- TASK PROMPT
Using the records below, copy every line that holds the string "then".

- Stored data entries
/-! ## The character loop -/

theorem textStep_of_none {ch : Byte} (skipped : glyphLookup ch = none) (base : Nat) (t : TextRegs) (m : Memory) :
    textStep base ch t m = (⟨t.cursor, t.chi + 1#16⟩, m) := by
  rw [textStep, skipped]

theorem textStep_of_some {ch : Byte} {g : List Byte} (copied : glyphLookup ch = some g) (base : Nat) (t : TextRegs)
    (m : Memory) : textStep base ch t m = (⟨t.cursor + 6#8, t.chi + 1#16⟩, m.writeRow (base + t.cursor.toNat) g) := by
  rw [textStep, copied]
  rfl

/-- The character loop with room for `n` more glyphs writes the next `n` of them from the cursor on; without room it stops
(44_text R151, R152). -/
theorem textRun_read (base : Nat) (text : List Byte) {n : Nat} {t : TextRegs} (room : t.cursor.toNat + 6 * n = 126)
    (m : Memory) (addr : Nat) :
    (textRun base text t m).2.read addr = (m.writeRow (base + t.cursor.toNat) (glyphRow n text)).read addr := by
  induction text generalizing n t m with
  | nil => rw [glyphRow_nil, read_writeRow_nil, textRun]
  | cons ch rest ih =>
    rw [textRun_cons]
    cases n with
    | zero => rw [if_pos (by simp only [Config.width, Config.glyphW]; omega), glyphRow_zero, read_writeRow_nil]
    | succ n =>
      rw [if_neg (by simp only [Config.width, Config.glyphW]; omega)]
      cases lookup : glyphLookup ch with
      | none => rw [textStep_of_none lookup, glyphRow_cons_of_none lookup]; exact ih (t := ⟨t.cursor, t.chi + 1#16⟩) room m
      | some g =>
        have moved : (t.cursor + 6#8).toNat = t.cursor.toNat + 6 := Nat.mod_eq_of_lt (by rw [BitVec.toNat_ofNat]; omega)
        rw [textStep_of_some lookup, glyphRow_cons_of_some lookup, ih (n := n) (by rw [moved]; omega), moved,
          ← Nat.add_assoc, ← glyphLookup_length lookup, read_writeRow_append]

/-! ## The page after DRAW_TEXT -/

theorem drawText_of_lt {line : Nat} (inRange : line < 16) (text : List Byte) (s : State) :
    drawText line text s = complete (forgetText (withText
      (textRun (pageBase line) text ⟨0#8, 0#16⟩ (clearedPage line s).fb).1
      (withFb (textRun (pageBase line) text ⟨0#8, 0#16⟩ (clearedPage line s).fb).2 (clearedPage line s)))) :=
  if_pos inRange

/-- A line index out of range: the response alone (44_text R150). -/
theorem drawText_of_ge {line : Nat} (outOfRange : 16 ≤ line) (text : List Byte) (s : State) :
    drawText line text s = respond .rangeErr 0#8 s :=
  if_neg (Nat.not_lt_of_ge outOfRange)

theorem pageBase_eq (line : Nat) : pageBase line = 128 * line := Nat.mul_comm line 128

theorem clearedPage_read (line : Nat) (s : State) (addr : Nat) :
    (clearedPage line s).fb.read addr = if 128 * line ≤ addr ∧ addr < 128 * line + 128 then 0 else s.fb.read addr := by
  rw [clearedPage, fillBytes_read, pageBase_eq]
  rfl

/-- Every byte after DRAW_TEXT: 21 glyphs fit a page, and past their end the page is the cleared one (44_text R151). -/
theorem drawText_read {line : Nat} (inRange : line < 16) (text : List Byte) (s : State) (addr : Nat) :
    (drawText line text s).fb.read addr =
      if 128 * line ≤ addr ∧ addr < 128 * line + 128 then textByte text (addr - 128 * line) else s.fb.read addr := by
  have fits := length_glyphRow_le 21 text
  have loop := textRun_read (pageBase line) text (n := 21) (t := ⟨0#8, 0#16⟩) rfl (clearedPage line s).fb addr
  rw [drawText_of_lt inRange]
  refine loop.trans ?_
  rw [BitVec.toNat_zero, Nat.add_zero, read_writeRow_getD, clearedPage_read, pageBase_eq, textByte, textGlyphs_eq_glyphRow]
  split_ifs with glyph page page
  · rfl
  · omega
  · exact (List.getD_eq_default _ _ (by omega)).symm
  · rfl

theorem exec_drawText (line : Half) (text : List Byte) {s : State} (valid : s.devValid = true) :
    exec (.drawText line text) s = .next (drawText line.toNat text s) := exec_eq_operation (.inr valid)

/-- Settles O32: the page is read back from the cleared page and the glyphs over it; of the rest the body writes the text
registers and `FILL_IDX` alone. -/
theorem drawTextWritesThePage : Obligations.DrawTextWritesThePage := by
  intro line text s valid inRange
  have body := drawText_of_lt inRange text s
  refine ⟨drawText line.toNat text s, exec_drawText line text valid, body ▸ answered_respond rfl, fun i within => ?page,
    fun addr outside => ?others, ?_⟩
  case page => rw [drawText_read inRange, if_pos (by omega), Nat.add_sub_cancel_left]
  case others => rw [drawText_read inRange, if_neg (by omega)]
  rw [body]
  exact ⟨⟨rfl, rfl, rfl, rfl⟩, ⟨rfl, rfl, rfl⟩, ⟨rfl, rfl, rfl, rfl, rfl, rfl⟩, ⟨rfl, rfl⟩, rfl, rfl, rfl⟩

/-- Settles O33: the unsigned range check fails before the page is cleared. -/
theorem drawTextOutOfRangeChangesNothing : Obligations.DrawTextOutOfRangeChangesNothing := by
  intro line text s valid outOfRange
  refine ⟨drawText line.toNat text s, exec_drawText line text valid, ?_⟩
  rw [drawText_of_ge outOfRange]
  exact ⟨answered_respond rfl, fun _ => rfl, ⟨rfl, rfl, rfl, rfl⟩, ⟨rfl, rfl, rfl⟩, ⟨rfl, rfl, rfl, rfl, rfl, rfl⟩,
    ⟨rfl, rfl, rfl, rfl, rfl⟩, rfl, rfl⟩

/-! ## The document's property (44_text R155) -/

/-- Texts with the same glyphs leave the same framebuffer. -/
theorem drawText_read_congr {text text' : List Byte} (same : textGlyphs text = textGlyphs text') (line : Nat) (s : State)
    (addr : Nat) : (drawText line text s).fb.read addr = (drawText line text' s).fb.read addr := by
  by_cases inRange : line < 16
  · rw [drawText_read inRange, drawText_read inRange, textByte, textByte, same]
  · rw [drawText_of_ge (Nat.le_of_not_lt inRange), drawText_of_ge (Nat.le_of_not_lt inRange)]

/-- Two glyphs side by side and nothing after them (44_text R151, R155). -/
theorem textByte_pair {ch ch' : Byte} {a b : List Byte} (first : glyphLookup ch = some a) (second : glyphLookup ch' = some b)
    (i : Nat) : textByte [ch, ch'] i = (a ++ b).getD i 0 := by
  rw [textByte, textGlyphs_eq_glyphRow, glyphRow_cons_of_some first, glyphRow_cons_of_some second, glyphRow_nil,
    List.append_nil]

- ANSWER SPACE
    (clearedPage line s).fb.read addr = if 128 * line ≤ addr ∧ addr < 128 * line + 128 then 0 else s.fb.read addr := by
      if 128 * line ≤ addr ∧ addr < 128 * line + 128 then textByte text (addr - 128 * line) else s.fb.read addr := by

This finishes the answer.